## EXERCISE
Read the lines of the data below and retrieve those with "imageWidth".

## DATA FOR THIS TASK
-- ==== Sys2Proof/Laws/Exec.lean ====
section
/-! SUPPORT. What each command can do, once: the cases behind a next state. -/

namespace Sys2Proof.Machine

variable {s t : State}

/-- What is behind a next state of ENCODE. -/
theorem execEncode_cases : execEncode s = .next t ↔
    (65536 ≤ 8 * s.msgLen.toNat ∧ t = s.setStatus .messageTooLong) ∨
    (8 * s.msgLen.toNat < 65536 ∧ ∃ m b, messageOperand s s.msgLen.toNat = some m ∧
      b = u16ToBits (8 * m.length) ++ bytesToBits m ∧ t = (s.setBitSequence b).setStatus .ok) := by
  unfold execEncode messageCount
  by_cases h : 65536 ≤ 8 * s.msgLen.toNat
  · simp [h, show ¬ 8 * s.msgLen.toNat < 65536 by omega]
  · simp only [messageTooLong_iff, h, if_false, false_and, false_or, show 8 * s.msgLen.toNat < 65536 by omega, true_and,
      orFault_eq_next]
    refine exists_congr fun m => ?_
    simp only [exists_and_left, exists_eq_left]
    refine and_congr_right fun hm => ?_
    have hlen := ((Memory.readRange_eq_some _ _ _ _).1 hm).1
    rw [codecEncode_eq_ok.2 ⟨by omega, rfl⟩, orRaise_ok, commit_eq_next]

/-- What is behind a next state of DECODE. -/
theorem execDecode_cases : execDecode s = .next t ↔
    (Config.bitCap < s.bitLen.toNat ∧ t = s.setStatus .capacityExceeded) ∨
    (s.bitLen.toNat ≤ Config.bitCap ∧ s.bitLen.toNat < 16 ∧ t = s.setStatus .malformedData) ∨
    (s.bitLen.toNat ≤ Config.bitCap ∧ 16 ≤ s.bitLen.toNat ∧ ∃ p, bitsOperand s 0 16 = some p ∧
      (((bitsToU16 p % 8 ≠ 0 ∨ s.bitLen.toNat - 16 < bitsToU16 p) ∧ t = s.setStatus .malformedData) ∨
        (bitsToU16 p % 8 = 0 ∧ 16 + bitsToU16 p ≤ s.bitLen.toNat ∧ ∃ q, bitsOperand s 16 (bitsToU16 p) = some q ∧
          t = (s.setMessage (bitsToBytes q)).setStatus .ok))) := by
  unfold execDecode bitCount
  by_cases h : Config.bitCap < s.bitLen.toNat
  · simp [capacityExceeded_iff, h, Nat.not_le_of_lt h]
  · simp only [capacityExceeded_iff, h, if_false, false_and, false_or, Nat.le_of_not_lt h, true_and]
    by_cases h16 : s.bitLen.toNat < 16
    · simp [h16]
    · simp only [prefixMissing_iff, h16, if_false, false_and, false_or, Nat.le_of_not_lt h16, true_and, orFault_eq_next]
      refine exists_congr fun p => and_congr_right fun _ => ?_
      unfold decodeMessage bitCount
      by_cases hL : bitsToU16 p % 8 ≠ 0 ∨ s.bitLen.toNat - 16 < bitsToU16 p
      · simp only [prefixMalformed_iff, hL, if_true, raise_eq_next, true_and]
        exact ⟨Or.inl, fun h => h.elim id fun h => absurd h.2.1 (by omega)⟩
      · simp only [prefixMalformed_iff, hL, if_false, false_and, false_or, orFault_eq_next, commit_eq_next]
        refine ⟨fun h => ⟨by omega, by omega, h⟩, fun h => h.2.2⟩

/-- What is behind a next state of SUB. -/
theorem execSub_cases {v : Byte} {b : Bool} :
    execSub v b s = .next t ↔ t = (s.setSubResult (subParity v b)).setStatus .ok := commit_eq_next _ _

/-- What is behind a next state of the embedding stage. -/
theorem embedBits_cases {b : List Bool} : embedBits b s = .next t ↔
    ∃ l, embedAccesses s.image s.height.toNat 0 b = some l ∧ t = ((s.commitPixels l).logPort l).setStatus .ok := by
  simp [embedBits, orFault_eq_next, imageHeight]

/-- What is behind a next state of EMBED. -/
theorem execEmbed_cases : execEmbed s = .next t ↔
    (Config.bitCap < s.bitLen.toNat ∧ t = s.setStatus .capacityExceeded) ∨
    (s.bitLen.toNat ≤ Config.bitCap ∧ s.width.toNat * s.height.toNat < s.bitLen.toNat ∧
      t = s.setStatus .imageTooSmall) ∨
    (s.bitLen.toNat ≤ Config.bitCap ∧ s.bitLen.toNat ≤ s.width.toNat * s.height.toNat ∧
      ∃ b, bitsOperand s 0 s.bitLen.toNat = some b ∧ embedBits b s = .next t) := by
  unfold execEmbed bitCount imageCapacity imageWidth imageHeight
  by_cases h : Config.bitCap < s.bitLen.toNat
  · simp [capacityExceeded_iff, h, Nat.not_le_of_lt h]
  · simp only [capacityExceeded_iff, h, if_false, false_and, false_or, Nat.le_of_not_lt h, true_and]
    by_cases hc : s.width.toNat * s.height.toNat < s.bitLen.toNat
    · simp [hc]
    · simp [hc, Nat.le_of_not_lt hc, orFault_eq_next]

/-- What is behind a next state of a command that extracts. -/
theorem withExtractedBits_cases {k : List Bool → State → Result} : withExtractedBits s k = .next t ↔
    ∃ vs, readBlues s.image (traversal s.width.toNat s.height.toNat) = some vs ∧
      k (vs.map parity) (s.logPort (readAccesses (traversal s.width.toNat s.height.toNat) vs)) = .next t := by
  simp [withExtractedBits, orFault_eq_next, imageWidth, imageHeight]

/-- What is behind a next state of EXTRACT. -/
theorem execExtract_cases : execExtract s = .next t ↔
    (Config.bitCap < s.width.toNat * s.height.toNat ∧ t = s.setStatus .capacityExceeded) ∨
    (s.width.toNat * s.height.toNat ≤ Config.bitCap ∧
      ∃ vs, readBlues s.image (traversal s.width.toNat s.height.toNat) = some vs ∧
        t = ((s.logPort (readAccesses (traversal s.width.toNat s.height.toNat) vs)).setBitSequence
          (vs.map parity)).setStatus .ok) := by
  unfold execExtract imageCapacity imageWidth imageHeight
  by_cases h : Config.bitCap < s.width.toNat * s.height.toNat
  · simp [capacityExceeded_iff, h, Nat.not_le_of_lt h]
  · simp [capacityExceeded_iff, h, Nat.le_of_not_lt h, withExtractedBits_cases]

/-- What is behind a next state of ENCRYPT. -/
theorem execEncrypt_cases : execEncrypt s = .next t ↔
    (65536 ≤ 8 * s.msgLen.toNat ∧ t = s.setStatus .messageTooLong) ∨
    (8 * s.msgLen.toNat < 65536 ∧ s.width.toNat * s.height.toNat < 16 + 8 * s.msgLen.toNat ∧
      t = s.setStatus .imageTooSmall) ∨
    (8 * s.msgLen.toNat < 65536 ∧ 16 + 8 * s.msgLen.toNat ≤ s.width.toNat * s.height.toNat ∧
      ∃ m b, messageOperand s s.msgLen.toNat = some m ∧ b = u16ToBits (8 * m.length) ++ bytesToBits m ∧
        embedBits b s = .next t) := by
  unfold execEncrypt messageCount imageCapacity imageWidth imageHeight
  by_cases h : 65536 ≤ 8 * s.msgLen.toNat
  · simp [h, show ¬ 8 * s.msgLen.toNat < 65536 by omega]
  · simp only [messageTooLong_iff, h, if_false, false_and, false_or, show 8 * s.msgLen.toNat < 65536 by omega, true_and]
    by_cases hc : s.width.toNat * s.height.toNat < 16 + 8 * s.msgLen.toNat
    · simp [hc]
    · simp only [imageTooSmall_iff, hc, if_false, false_and, false_or, Nat.le_of_not_lt hc, true_and, orFault_eq_next]
      refine exists_congr fun m => ?_
      simp only [exists_and_left, exists_eq_left]
      refine and_congr_right fun hm => ?_
      have hlen := ((Memory.readRange_eq_some _ _ _ _).1 hm).1
      rw [codecEncode_eq_ok.2 ⟨by omega, rfl⟩, orRaise_ok]

/-- What is behind a next state of DECRYPT. -/
theorem execDecrypt_cases : execDecrypt s = .next t ↔
    ∃ vs, readBlues s.image (traversal s.width.toNat s.height.toNat) = some vs ∧
      ((∃ c, codecDecode (vs.map parity) = .error c ∧
          t = (s.logPort (readAccesses (traversal s.width.toNat s.height.toNat) vs)).setStatus c) ∨
        (∃ m, codecDecode (vs.map parity) = .ok m ∧
          t = ((s.logPort (readAccesses (traversal s.width.toNat s.height.toNat) vs)).setMessage m).setStatus .ok)) := by
  unfold execDecrypt
  rw [withExtractedBits_cases]
  simp [orRaise_eq_next]

/-! ### Operands that are there -/

/-- MSG holds the message, so the operand is the message. -/
theorem messageOperand_of_holds {m : List Byte} (h : HoldsMessage s m) : messageOperand s m.length = some m :=
  (Memory.readRange_eq_some _ _ _ _).2 ⟨rfl, fun i hi => by rw [Nat.zero_add]; exact h i hi⟩

/-- BITBUF holds the bits, so the operand is the bits. -/
theorem bitsOperand_of_holds {i : Nat} {b : List Bool} (h : HoldsBits s i b) : bitsOperand s i b.length = some b :=
  (Memory.readRange_eq_some _ _ _ _).2 ⟨rfl, h⟩

/-- What BITBUF holds after a bit sequence is written. -/
theorem holdsBits_setBitSequence (b : List Bool) : HoldsBits (s.setBitSequence b) 0 b :=
  fun _ hj => Memory.read_writeFrom_inside s.bits 0 b hj

/-- What MSG holds after a message is written. -/
theorem holdsMessage_setMessage (m : List Byte) : HoldsMessage (s.setMessage m) m :=
  fun k hk => by simpa using Memory.read_writeFrom_inside s.msg 0 m hk

/-- A sequence no longer than `W * H` is empty or has rows to go to. -/
theorem eq_nil_or_height_pos {b : List Bool} {W H : Nat} (h : b.length ≤ W * H) : b = [] ∨ 0 < H := by
  rcases Nat.eq_zero_or_pos H with rfl | hH
  · exact .inl (by simpa using h)
  · exact .inr hH

/-- The embedding stage over loaded pixels: it has its accesses, and their staged writes adjust those pixels only. -/
theorem embedAccesses_of_loaded {b : List Bool} (hb : b.length ≤ s.width.toNat * s.height.toNat)
    (hl : BlueLoaded s.image s.height.toNat b.length) :
    ∃ l, embedAccesses s.image s.height.toNat 0 b = some l ∧
      (∀ i x, b[i]? = some x →
        pixRead (commitPort s.image l) (pixelOf i s.height.toNat).1 (pixelOf i s.height.toNat).2 .blue =
          (pixRead s.image (pixelOf i s.height.toNat).1 (pixelOf i s.height.toNat).2 .blue).map (subParity · x)) ∧
      (∀ x y c, (c = .blue → ∀ i, i < b.length → pixelOf i s.height.toNat ≠ (x, y)) →
        pixRead (commitPort s.image l) x y c = pixRead s.image x y c) := by
  obtain ⟨l, h⟩ := (embedAccesses_isSome (p := s.image) (H := s.height.toNat) b 0).2
    fun j hj => by rw [Nat.zero_add]; exact hl j hj
  refine ⟨l, h, ?_⟩
  rcases eq_nil_or_height_pos hb with rfl | hH
  · simp only [embedAccesses, Option.some.injEq] at h
    subst h
    simp [commitPort]
  · simpa using commitPort_embedAccesses hH b 0 l s.image h rfl fun _ _ => rfl

/-- The extracting stage over a loaded grid reads the blue value of each pixel of the traversal order. -/
theorem readBlues_of_loaded (hl : BlueLoaded s.image s.height.toNat (s.width.toNat * s.height.toNat)) :
    ∃ vs, readBlues s.image (traversal s.width.toNat s.height.toNat) = some vs ∧
      vs.length = s.width.toNat * s.height.toNat ∧
      ∀ i, i < s.width.toNat * s.height.toNat →
        pixRead s.image (pixelOf i s.height.toNat).1 (pixelOf i s.height.toNat).2 .blue = vs[i]? := by
  cases h : readBlues s.image (traversal s.width.toNat s.height.toNat) with
  | none =>
    obtain ⟨q, hq, hn⟩ := (readBlues_eq_none _ _).1 h
    rw [traversal_eq_map, List.mem_map] at hq
    obtain ⟨i, hi, rfl⟩ := hq
    have := hl i (List.mem_range.1 hi)
    rw [hn] at this
    cases this
  | some vs =>
    have h' := (readBlues_eq_some _ _ _).1 h
    rw [traversal_eq_map, List.map_map] at h'
    have hlen : vs.length = s.width.toNat * s.height.toNat := by
      have := congrArg List.length h'
      simpa using this.symm
    refine ⟨vs, rfl, hlen, fun i hi => ?_⟩
    have := congrArg (·[i]?) h'
    simp only [List.getElem?_map, List.getElem?_range hi, Option.map_some, Function.comp] at this
    rw [List.getElem?_eq_getElem (by omega)] at this ⊢
    simpa using this

/-- A grid the extracting stage could read is loaded. -/
theorem blueLoaded_of_readBlues {vs : List Byte}
    (h : readBlues s.image (traversal s.width.toNat s.height.toNat) = some vs) :
    BlueLoaded s.image s.height.toNat (s.width.toNat * s.height.toNat) := by
  intro i hi
  cases hx : pixRead s.image (pixelOf i s.height.toNat).1 (pixelOf i s.height.toNat).2 .blue with
  | some v => rfl
  | none =>
    have : pixelOf i s.height.toNat ∈ traversal s.width.toNat s.height.toNat := by
      rw [traversal_eq_map]; exact List.mem_map.2 ⟨i, List.mem_range.2 hi, rfl⟩
    rw [(readBlues_eq_none _ _).2 ⟨_, this, hx⟩] at h
    cases h

/-- What the extracting stage shows an observer of the port: one read for each pixel, in traversal order. -/
theorem readAccesses_traversal {vs : List Byte} {V : Nat → Byte} {W H : Nat}
    (h : readBlues s.image (traversal W H) = some vs)
    (hV : ∀ i, i < W * H → pixRead s.image (pixelOf i H).1 (pixelOf i H).2 .blue = some (V i)) :
    readAccesses (traversal W H) vs = (List.range (W * H)).map fun i => .read (pixelOf i H).1 (pixelOf i H).2 .blue (V i) := by
  rw [traversal_eq_map] at h ⊢
  exact readAccesses_of_values _ _ h fun i hi => hV i (List.mem_range.1 hi)

/-- The embedding stage leaves every location but the blue values of its pixels as it was. -/
theorem embedBits_frame {b : List Bool} (hb : b.length ≤ s.width.toNat * s.height.toNat) (h : embedBits b s = .next t)
    (x y : Nat) (c : Channel) (hc : c = .blue → ∀ i, i < b.length → pixelOf i s.height.toNat ≠ (x, y)) :
    pixRead t.image x y c = pixRead s.image x y c := by
  obtain ⟨l, hl, rfl⟩ := embedBits_cases.1 h
  obtain ⟨l', hl', -, hframe⟩ := embedAccesses_of_loaded hb fun j hj => by
    have := (embedAccesses_isSome b 0).1 ⟨l, hl⟩ j hj
    rwa [Nat.zero_add] at this
  rw [hl'] at hl
  cases hl
  exact hframe x y c hc

/-! ### Faults, and that no command is refused -/

theorem withExtractedBits_fault {k : List Bool → State → Result}
    (h : readBlues s.image (traversal s.width.toNat s.height.toNat) = none) :
    withExtractedBits s k = .fault .unwrittenRead := by
  simp [withExtractedBits, imageWidth, imageHeight, h]

theorem embedBits_fault {b : List Bool} (h : embedAccesses s.image s.height.toNat 0 b = none) :
    embedBits b s = .fault .unwrittenRead := by
  simp [embedBits, imageHeight, h]

/-- An embed meets the pixel the host did not load. -/
theorem embedAccesses_eq_none {p : PixelMemory} {H : Nat} {b : List Bool} {k : Nat} (hk : k < b.length)
    (h : pixRead p (pixelOf k H).1 (pixelOf k H).2 .blue = none) : embedAccesses p H 0 b = none := by
  cases hx : embedAccesses p H 0 b with
  | none => rfl
  | some l =>
    have := (embedAccesses_isSome b 0).1 ⟨l, hx⟩ k hk
    rw [Nat.zero_add, h] at this
    cases this

/-- A command ends in a next state or faults; none is refused. -/
theorem exec_not_refused (i : Instr) (r : Refusal) : exec i s ≠ .refused r := by
  have ho : ∀ {α : Type} (o : Option α) (k : α → Result), (∀ a, k a ≠ .refused r) → orFault o k ≠ .refused r := by
    intro α o k hk; cases o
    · nofun
    · exact hk _
  have hr : ∀ {α : Type} (e : Except StatusCode α) (u : State) (k : α → Result), (∀ a, k a ≠ .refused r) →
      orRaise e u k ≠ .refused r := by
    intro α e u k hk; cases e
    · nofun
    · exact hk _
  have he : ∀ b u, embedBits b u ≠ .refused r := fun b u => ho _ _ fun _ => nofun
  cases i with
  | encode =>
    show execEncode s ≠ _
    unfold execEncode; split
    · nofun
    · exact ho _ _ fun _ => hr _ _ _ fun _ => nofun
  | decode =>
    show execDecode s ≠ _
    unfold execDecode; split
    · nofun
    · split
      · nofun
      · refine ho _ _ fun p => ?_
        unfold decodeMessage; split
        · nofun
        · exact ho _ _ fun _ => nofun
  | sub v b => nofun
  | embed =>
    show execEmbed s ≠ _
    unfold execEmbed; split
    · nofun
    · split
      · nofun
      · exact ho _ _ fun _ => he _ _
  | extract =>
    show execExtract s ≠ _
    unfold execExtract; split
    · nofun
    · exact ho _ _ fun _ => nofun
  | encrypt =>
    show execEncrypt s ≠ _
    unfold execEncrypt; split
    · nofun
    · split
      · nofun
      · exact ho _ _ fun _ => hr _ _ _ fun _ => he _ _
  | decrypt =>
    show execDecrypt s ≠ _
    exact ho _ _ fun _ => hr _ _ _ fun _ => nofun

end Sys2Proof.Machine
end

## ANSWER SPACE
  unfold execEmbed bitCount imageCapacity imageWidth imageHeight
  simp [withExtractedBits, orFault_eq_next, imageWidth, imageHeight]
  unfold execExtract imageCapacity imageWidth imageHeight
  unfold execEncrypt messageCount imageCapacity imageWidth imageHeight
  simp [withExtractedBits, imageWidth, imageHeight, h]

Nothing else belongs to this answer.